The data lake promise
With Azure Data Lake, Microsoft has thrown its weight fully behind the recent data lake frenzy. The three primary components-Data Lake Store, Data Lake Analytics, and HDInsight-represent a new wave of big data storage and analytic solutions. Of course, the only proven system in all this is HDInsight, and even then, only on Windows. Data Lake Store, Data Lake Analytics, the U-SQL language, and even YARN are all too new to say with any certainty that such a system will work as Microsoft promises.
Like many big data trends, the devil is indeed in the details. The data lake offers a one-type-fits-all solution for dumping in data from wherever it might originate and in whatever raw form it happens to be. Although the data lake can deliver an organization from its multitudes of information silos, there is nothing to prevent the data lake from becoming little more than a data dumping ground.
Under such circumstances, issues such as data quality and governance can easily take a back seat.
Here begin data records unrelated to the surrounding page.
/-! ### Groups -/

/-- Credits no group holds (R574). -/
def freeCredits (s : State) : Nat := 8192 - s.groups.foldl (fun n g => n + ((g.map (·.credits)).getD 0)) 0

/-- GROUP_CREATE once it starts (R539). -/
def startGroupCreate (h : CmdHdr) (asn size tag gen credits wdMs va : Nat) (s : State) : State :=
  let fail := fun (s : State) st => complete s h 0x0040 st []
  if size = 0 ∨ 256 < size ∨ credits < 16 ∨ 1024 < credits ∨ va % 64 ≠ 0 then fail s .formatUnsupported
  else if (spaceOf s asn).isNone then fail s .stateIllegal
  else readThen s asn va (2 * size) fun s r => match r with
    | .error _ => fail s .stateIllegal
    | .ok b =>
      let ids := (List.range size).map fun i => field b (2 * i) 2
      let mine := ids.findIdx? (· == modId s)
      if !ids.all (fun x => decide (x < 4096)) ∨ ids.eraseDups.length ≠ size ∨ mine.isNone then fail s .stateIllegal
      else if s.groups.any (fun g => g.any fun g => g.tag == tag) then fail s .stateIllegal
      else match s.groups.findIdx? Option.isNone with
        | none => fail s .tableFull
        | some i =>
          if freeCredits s < credits then fail s .tableFull
          else
            let g : Group := { asn := asn, tag := tag, gen := gen, members := ids, rank := mine.getD 0, credits := credits
                               wdMs := wdMs, stale := false, cts := [], aborts := [], overSeqs := [], overLanded := [] }
            complete { s with groups := s.groups.set i (some g) } h 0x0040 .ok (record 16 [(0, 1, i)])

/-- GROUP_CREATE (R538). -/
def execGroupCreate (h : CmdHdr) (asn size tag gen credits wdMs members : Nat) (s : State) : Host.Outcome State Fault Refusal :=
  event (Instr.wf (.groupCreate h asn size tag gen credits wdMs members)) s fun s =>
    submit s h (.groupCreate h asn size tag gen credits wdMs members) 0x0040 0
      (startGroupCreate h asn size tag gen credits wdMs members)

/-- GROUP_DESTROY once it starts (R540). -/
def startGroupDestroy (h : CmdHdr) (asn slot : Nat) (s : State) : State :=
  let fail := fun st => complete s h 0x0041 st []
  if 63 < slot then fail .formatUnsupported
  else match s.groups.getD slot none with
    | none => fail .stateIllegal
    | some g =>
      if g.asn ≠ asn ∨ jobRunning s asn ∨ s.firings.any (fun f => f.slot == slot) then fail .stateIllegal
      else complete { s with groups := s.groups.set slot none } h 0x0041 .ok []

/-- GROUP_DESTROY (R540). -/
def execGroupDestroy (h : CmdHdr) (asn slot : Nat) (s : State) : Host.Outcome State Fault Refusal :=
  event (Instr.wf (.groupDestroy h asn slot)) s fun s =>
    submit s h (.groupDestroy h asn slot) 0x0041 0 (startGroupDestroy h asn slot)

/-! ### Ports -/

/-- A flit is replayed (R527). -/
def flitReplay (s : State) (n : Nat) : State :=
  if (s.ports.getD n .reset).carries then
    { s with ports := modAt s.ports n fun p => { p with replay := sat32 (p.replay + 1) } }
  else s

/-- FLIT_REPLAY (R527). -/
def execFlitReplay (port : Nat) (s : State) : Host.Outcome State Fault Refusal :=
  event (Instr.wf (.flitReplay port)) s fun s => flitReplay s port

/-- Whether a port retrains on three lanes after a lane has failed. -/
def Port.laneTraining (p : Port) : Bool := p.state == .training && p.laneFailed != 0

/-- Whether a firing sends to module `m`. -/
def sendsTo (s : State) (m : Nat) (f : Firing) : Bool :=
  match s.groups.getD f.slot none with
  | some g => g.members.getD f.toRank 0 == m
  | none => false

/-- Port `n` goes DOWN (R529), with the lanes that failed by then: every packet to its partner that is not acknowledged is to be sent
again, over the other ports of the bundle, or once the bundle has a port again (R534, R570; notes/assumptions/40). -/
def goDown (s : State) (n lanes : Nat) : State :=
  let m := bits (portCfg s n) 11 0
  let s1 := setPort s n fun p => { p with state := .down, laneFailed := p.laneFailed ||| lanes }
  let again := fun (f : Firing) =>
    if sendsTo s m f then { f with resend := f.resend ++ f.unacked.map fun p => (p, n), unacked := [] } else f
  pumpPackets { s1 with firings := s1.firings.map again }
Sure, Azure Data Lake promises enterprise-grade security and eventual file-level access control, but is that enough to protect privacy and guarantee security across such a vast store of varied data? Great care will have to be taken to ensure full and comprehensive governance. Until that can be assured, organizations will have to pick wisely what data they dump into their lakes.
Still, when it comes Azure Data Lake, Microsoft appears to be pulling out the big data guns. Together, Data Lake Analyzer and HDInsight will offer analysts and data scientists a wide range of tools for delving into an almost unlimited amount of data. Yet it’s too soon to tell how well a single storage structure will work for multiple giant analytic projects, when compared to working on systems built for specific purposes. There is also the question of how many individuals within an organization will have the skills necessary to utilize such vast stores of unstructured and semi-structured data. And how will multiple projects be managed to avoid costly duplicate analytic efforts?
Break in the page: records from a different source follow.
/-- An encoder takes in one entry (R597, R606, R612). -/
def encodeEntry (s : State) (id : Nat) (t : Stream) (e : CodedEntry) : State :=
  let pts := field e.entry 24 8
  let va := field e.entry 8 8
  if e.poisoned then entryEnds s id (t.fail 3 pts) e
  else if e.unread || !entryShapeOk t.par e.entry then entryEnds s id (t.fail 7 pts) e
  else if field e.entry 0 1 = 2 then
    let t1 := { t with inputs := t.inputs ++ [{ entry := e.entry, samples := { y := [], cb := [], cr := [] } }] }
    let (s2, t2) := (toCode t1 true).foldl codeFrame (s, t1)
    let t3 := if t2.ending then t2 else t2.finish pts
    entryDone (putStream s2 id (some t3.prune)) t e
  else
    let rows := tensorRows t.par va
    if va % 64 ≠ 0 || !rows.all (fun r => mappedRange s t.asn r.2.2.1 r.2.2.2) then entryEnds s id (t.fail 7 pts) e
    else
      let sr := rows.foldl (fun s r => agentReads s t.asn r.2.2.1 r.2.2.2) s
      if rows.any fun r => !(virtPoison sr t.asn r.2.2.1 r.2.2.2).isEmpty then
        entryDone (putStream sr id (some (t.fail 3 pts))) t e
      else
        let c := convertTensor sr t va
        let p := inputPic t pts c.1
        let t1 := { t with inputs := t.inputs ++ [{ entry := e.entry, samples := c.1 }], clips := t.clips ++ [c.2]
                           pics := t.pics ++ [p] }
        let (s2, t2) := (toCode t1 false).foldl codeFrame (fillBuffer sr t1 p, t1)
        entryDone (putStream s2 id (some t2.prune)) t e

/-! ### Decoding -/

/-- The pool a new sequence needs (R603): 10 for AV1, the maximum buffering + 2 for HEVC. -/
def poolNeed (par : Bytes) (n : Nat) : Nat := if pb par 1 = 1 then 10 else n + 2

/-- Whether an access unit keeps to what a unit supports (R581, R582); a level above 6.1 counts as a feature that R582 does not
support (DEDUCED, notes/assumptions/85). -/
def featuresOk (f : StreamFeatures) (av1 : Bool) : Bool :=
  (f.chroma == 1 || (f.chroma == 0 && av1)) && (f.depth == 8 || f.depth == 10) && !f.extension && !f.fields && !f.packing &&
  (!av1 || (f.profile == 0 && !f.largeTiles)) && decide (f.level ≤ 61)

/-- The status of a decoded frame (R612, R613). -/
def decodeStatus (s : State) (t : Stream) (poisoned : Bool) (f : DecodedFrame) : Nat :=
  if poisoned || refsPoisoned s t f.refs then 3 else if f.corrupt then 1
  else if f.refs.any t.bad.contains then 2 else 0

/-- The picture of a decoded frame in a frame buffer: a concealed one is a copy of the frame decoded last, or grey (R613); a
monochrome one has grey chroma (R607). TYPE is 0 for a key frame or IRAP picture, else one of the others (R598). -/
def decodedPic (t : Stream) (x : StreamFeatures) (pts status : Nat) (f : DecodedFrame) (frame : Nat) : Pic :=
  let grey := greySamples f.width f.height x.depth
  let own : Pic := { num := t.decoded, frame := frame, mark := 0, pending := true, width := f.width, height := f.height
                     depth := x.depth, samples := if x.chroma = 0 then { grey with y := f.samples.y } else f.samples
                     pts := pts, status := status, type := if f.key then 0 else 1 + f.type % 3
                     renderW := f.renderW, renderH := f.renderH }
  if status = 3 ∨ status = 1 then t.concealed own else own

/-- The marks of a stream's pictures (R602): AV1 has no LONG; a picture is PENDING until its tensor is written, so while it waits to be
output or for its output's room. Pictures without a mark give their frames back. -/
def Stream.mark (t : Stream) (m : PicMarks) : Stream :=
  let code := fun k => if pb t.par 1 = 1 then min 1 k else min 2 k
  let queued := fun n => t.outbox.any fun o => o.pic.any fun q => q.num == n
  ({ t with
    waiting := m.waiting
    pics := t.pics.map fun p =>
      { p with mark := code (assocD m.marks p.num 0), pending := queued p.num || m.waiting.contains p.num } } : Stream).prune

/-- Whether a picture is larger than the stream's sizes (R599). -/
def Stream.oversize (t : Stream) (p : Pic) : Bool := decide (parW t.par < p.width) || decide (parH t.par < p.height)

/-- One decoded frame takes the lowest-numbered unused frame buffer (R602). One larger than the stream's sizes ends the stream with
INPUT_FAULT (R599); a pool without an unused frame falls short of R603 and ends it with POOL_SMALL (notes/assumptions/18). -/
def decodeFrame (u : StreamFeatures) (pts : Nat) (poisoned : Bool) (x : State × Stream) (f : DecodedFrame) : State × Stream :=
  let (s, t0) := x
  if t0.ending then x else
  let t := t0.mark f.before
  match t.freeFrame with
  | none => (s, t.fail 5 pts)
  | some frame =>
    let s1 := readBuffers s t f.refs
    let st := decodeStatus s1 t poisoned f
    let p := decodedPic t u pts st f frame
    if t.oversize p then (s1, t.fail 7 pts)
    else
      let t1 := { t with
        pics := t.pics ++ [p], decoded := t.decoded + 1, lastPic := some p, priorPic := t.lastPic
        bad := if f.key && st == 0 then [] else if st = 0 then t.bad else t.decoded :: t.bad }
      (fillBuffer s1 t1 p, t1)

/-- A picture becomes an output, with the status it was decoded with (R598). -/
def outputPic (t : Stream) (num : Nat) : Stream :=
  if t.ending then t else
  match t.pics.find? fun p => p.num == num with
  | none => t
  | some p => { t with outbox := t.outbox ++ [{ kind := 1, status := p.status, type := p.type, pts := p.pts, clip := 0, data := []
                                                pic := some p, hevc := pb t.par 1 == 0 }] }

/-- A decoder takes in one access unit (R597, R599, R602, R603, R612); of one read with poison nothing is checked, and it is
concealed. -/
def decodeData (s : State) (t : Stream) (pts : Nat) (data : Option Bytes) : State × Stream :=
  let t0 := { t with units := t.units ++ [data] }
  let r := Config.decodeUnit t0.par t0.units
  if data.isSome && !featuresOk r.features (pb t.par 1 == 1) then (s, t0.fail 4 pts)
  else if data.isSome && r.sequence.any fun n => decide (parPool t.par < poolNeed t.par n) then (s, t0.fail 5 pts)
  else
    let (s1, t1) := r.frames.foldl (decodeFrame r.features pts data.isNone) (s, t0)
    (s1, (r.outputs.foldl outputPic t1).mark r.after)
Despite these concerns, Microsoft is demonstrating a serious commitment to solving the big data dilemma, and Azure Data Lake could prove a valuable resource for making sense of this information storm. In a year from now, we’ll have a much better sense of whether Microsoft’s data lake effort can deliver on its promises. Of course, in the year from now, the idea of a data lake might be as dried up as Microsoft Zune.